Its good to know that I'm not the only one struggling financially. My ex-partner (we were commonlaw spouses but moved to a non-commonlaw state about three years ago) makes a huge salary - comfortable six figures. I make less than $20K a year. He was always so financially responsible, he said "I'll always take care of you", blah, blah, blah. I worked and worked while he went to grad school, then I changed jobs frequently for his constant job relocations. In the 20 years we were together I never had asked for any control over our finances but I always contributed my full paycheck to our mutual bills. I never asked for anything either.
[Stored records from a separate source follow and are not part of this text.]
/-- SWITCH (R532): an ACTIVE member of a local pair hands off. Log entry 150. -/
def State.takeSwitch (o : Origin) (s : State) : State :=
  if s.mode.mode = 0 then s.reply o 3 0
  else if !s.localPair ∨ s.twin.st ≠ 2 then s.reply o 8 0
  else if !s.partnerFit ∨ s.twin.handoff.isSome then s.reply o 1 0
  else (s.beginHandoff (s.stage.epoch + 1)).reply o 0 0

/-- A member starts again at "Taking a role" (R508). Log entry 147. -/
def State.rejoin (cause : Nat) (s : State) : State :=
  (s.setRole 1 cause).onTwin (fun x => { x with reqAt := none, rebase := none, resumeAt := none, wakeReq := none })

/-- LEASE_GRANT (R513, R515, R533): the answer of the witness. Log entry 261. -/
def State.takeLeaseGrant (pair holder leaseNo result requester : Nat) (s : State) : State :=
  let x := s.twin
  if !s.inPair ∨ pair ≠ s.pairId ∨ requester ≠ s.unitId then s
  else if result = 0 ∧ holder = s.unitId then
    let from_ := x.reqAt.getD s.now
    let s := s.onTwin (fun y => { y with leaseNo := leaseNo, leaseEnd := some (from_ + msCycles (s.nat TWIN.lease)) })
    match x.st with
    | 1 => s.becomeActive 0
    | 3 => (eachIx 12 State.takeIdle (s.becomeActive 0)).takeover 1 0 0
    | 4 => (eachIx 12 State.takeIdle (s.becomeActive 0)).takeover 1 0 0
    | 5 => (eachIx 12 State.takeIdle (s.becomeActive 0)).takeover 2 0 0
    | _ => s
  else
    match x.st with
    | 1 =>
      let same : Bool := match x.pkts with | p :: _ => p.wbCheck == s.wake.wbCheck | [] => true
      if x.heartbeat && same then s.onTwin (fun y => { y with rebase := some s.stage.epoch })
      else s.mirrorStale.setRole 5 (if same then 2 else 5)
    | 2 => if x.reqCause = 3 then s.leaseLapse else s
    | 4 =>
      let s := s.mirrorStale.setRole 5 2
      if s.twin.heartbeat then s.rejoin 3 else s
    | _ => s

/-- LEASE_GRANT. -/
def execLeaseGrant (t pair holder leaseNo result left successor requester : Nat) (s : State) : Answer :=
  let _ := (left, successor)
  .next ((s.tick t).takeLeaseGrant pair holder leaseNo result requester)

/-! ### The twin link (R509 to R511) -/

/-- TWIN_PACKET (R510): checked, its heartbeat, RESULT, commands and mirror kept. -/
def execTwinPacket (t : Nat) (p : TwinPkt) (s : State) : Answer :=
  let s := s.tick t
  if !s.inPair ∨ !s.twin.linkUp then .next s
  else if !p.crcOk ∨ p.pair ≠ s.pairId ∨ p.unit ≠ s.nat TWIN.partner then
    .next (s.onTwin (fun x => { x with crcErrors := inc32 x.crcErrors }))
  else
    let back := !s.twin.heartbeat
    let miss := s.twin.missRun
    let s := s.onTwin (fun x => { x with
      gotPkt := true, heartbeat := true, missRun := 0, pkts := (p :: x.pkts.filter (·.epoch != p.epoch)).take 8
      mirrorBytes := if x.st = 2 then x.mirrorBytes else (p.mirror.map (fun (e : MirrorEntry) => 16 + ceilDiv e.data.length 8 * 8)).sum })
    let s := if back then s.raise 0xD8 (le 1 1 ++ le 2 p.unit ++ le 1 (satU miss 8)) else s
    let s := if s.twin.st = 2 then s else p.mirror.foldl (fun s e => s.takeEntry e) s
    .next (if back ∧ s.twin.st = 5 then s.rejoin 3 else s)

/-- TWIN_HEARTBEAT (R510): no valid packet for TWIN.hb_miss Stages. A standby becomes QUERYING (hard cases). Log entries 151, 261. -/
def execTwinHeartbeat (t : Nat) (s : State) : Answer :=
  let s := s.tick t
  let x := s.twin
  if !s.inPair ∨ !x.heartbeat ∨ x.missRun < s.nat TWIN.hb_miss then .next s
  else
    let s := (s.onTwin (fun x => { x with heartbeat := false, hbLosses := inc32 x.hbLosses })).raise 0xD8
      (le 1 0 ++ le 2 (s.nat TWIN.partner) ++ le 1 (satU x.missRun 8))
    if x.st = 3 then .next ((s.mirrorStale.onTwin (fun x => { x with st := 4, rebase := none, resumeAt := none, handoff := none })).leaseAsk 2)
    else if x.st = 1 ∧ x.rebase.isSome then .next ((s.mirrorStale.onTwin (fun x => { x with rebase := none })).setRole 5 2)
    else .next s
I got one pair of shoes a year - from Payless. I remember being so grateful for that...saying "Thank you!" even though it was a credit card bill that I paid. My sister took me to a beauty salon when I turned 33 as a birthday gift. It was the first time I had ever been.

Then, out of the blue, MLC hit and he left with everything. Just went AWOL. Left me with bills I could never pay. Our house is on the market. I've moved to a rented room...just one room. He took all our savings and bought a house worth over 5x as much as the one we lived in, and now he lives there with the OW. He says his therapist and the OW said he owes me "nothing" (I don't think a therapist would actually say that - unless she got some incredibly skewed version of our relationship). Ex-P ays he worked harder and so its all his. I don't understand what happened. I NEVER, EVER asked for anything. He said I could have made something of myself (he's probably right) but all the while we were together he seemed proud of the work I did - I put myself through school one course at a time, I was valedictorian, and had two part-time jobs. Plus, even though I earned a lot less that him, I put everything I earned into our mutual bills while he saved and saved his money in his personal checking account. I never asked why we always had to live so far beneath our means but now I wonder if all along he was planning to leave with everything - he had well over 150K in his savings account when he left.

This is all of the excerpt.